- Task directions: Reproduce only the lines that run from the line with "def savedWf (v" to the last line of the material, both ends included, exactly as they appear.

- Data provided:
-- ==== Sys2Proof/Machine/Persist.lean ====
section
/-! DEFINITION. Save and restore of a running session (10_state.md R34): the list of what must survive, and the refusal of a save
that breaks R36 (b) or (c) (93 U16) or holds no value of `CAL_TIMER` (R27). How the emulator writes it down is out of scope
(00_scope.md R4). -/

namespace Sys2Proof.Machine

/-- What must survive save and restore (R34, 90_conflicts.md C8, 92 D28). -/
structure Saved where
  ctrl : BitVec 8
  ff : Bool
  c0out : Bool
  calArmed : Bool
  dac : BitVec 12
  regsel : BitVec 3
  csmask : BitVec 6
  uartIrq : Bool
  calTimer : CalTimer
  calPhase : Nat
  nmiOut : Bool
  deriving DecidableEq, Repr

/-- The save of a state. -/
def State.save (s : State) : Saved where
  ctrl := s.ctrl
  ff := s.ff
  c0out := s.c0out
  calArmed := s.calArmed
  dac := s.dac
  regsel := s.regsel
  csmask := s.csmask
  uartIrq := s.uartIrq
  calTimer := s.calTimer
  calPhase := s.calPhase
  nmiOut := s.nmiOut

/-- A value of `CAL_TIMER`: a running timer's frequency is above 0 (R27). -/
def calTimerWf (c : CalTimer) : Bool :=
  match c with
  | .stopped => true
  | .running f => decide (0 < f.pos)

/-- R36 (b) and (c) and R27's `f > 0`, of a save. -/
def savedWf (v : Saved) : Bool :=
  decide (v.calArmed = gate0Bit v.ctrl) && (v.calArmed || decide (v.calTimer = .stopped)) && calTimerWf v.calTimer

/-- The saved state put into a block whose collaborators, lines and stimuli are those of `s`. A stopped timer has no phase (assumption
log 25). DESIGN CHOICE, unsafe: `NMI_OUT` is restored without an emit and without driving the line NMI, which no rule settles
(assumption log 30). -/
def State.restore (v : Saved) (s : State) : Host.Outcome State Fault Refusal :=
  if savedWf v then
    .next { s with
      ctrl := v.ctrl
      ff := v.ff
      c0out := v.c0out
      calArmed := v.calArmed
      dac := v.dac
      regsel := v.regsel
      csmask := v.csmask
      uartIrq := v.uartIrq
      calTimer := v.calTimer
      calPhase := if v.calTimer = .stopped then 0 else v.calPhase
      nmiOut := v.nmiOut }
  else .refused .brokenSave

end Sys2Proof.Machine
end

- Response below:
def savedWf (v : Saved) : Bool :=
  decide (v.calArmed = gate0Bit v.ctrl) && (v.calArmed || decide (v.calTimer = .stopped)) && calTimerWf v.calTimer

/-- The saved state put into a block whose collaborators, lines and stimuli are those of `s`. A stopped timer has no phase (assumption
log 25). DESIGN CHOICE, unsafe: `NMI_OUT` is restored without an emit and without driving the line NMI, which no rule settles
(assumption log 30). -/
def State.restore (v : Saved) (s : State) : Host.Outcome State Fault Refusal :=
  if savedWf v then
    .next { s with
      ctrl := v.ctrl
      ff := v.ff
      c0out := v.c0out
      calArmed := v.calArmed
      dac := v.dac
      regsel := v.regsel
      csmask := v.csmask
      uartIrq := v.uartIrq
      calTimer := v.calTimer
      calPhase := if v.calTimer = .stopped then 0 else v.calPhase
      nmiOut := v.nmiOut }
  else .refused .brokenSave

end Sys2Proof.Machine
end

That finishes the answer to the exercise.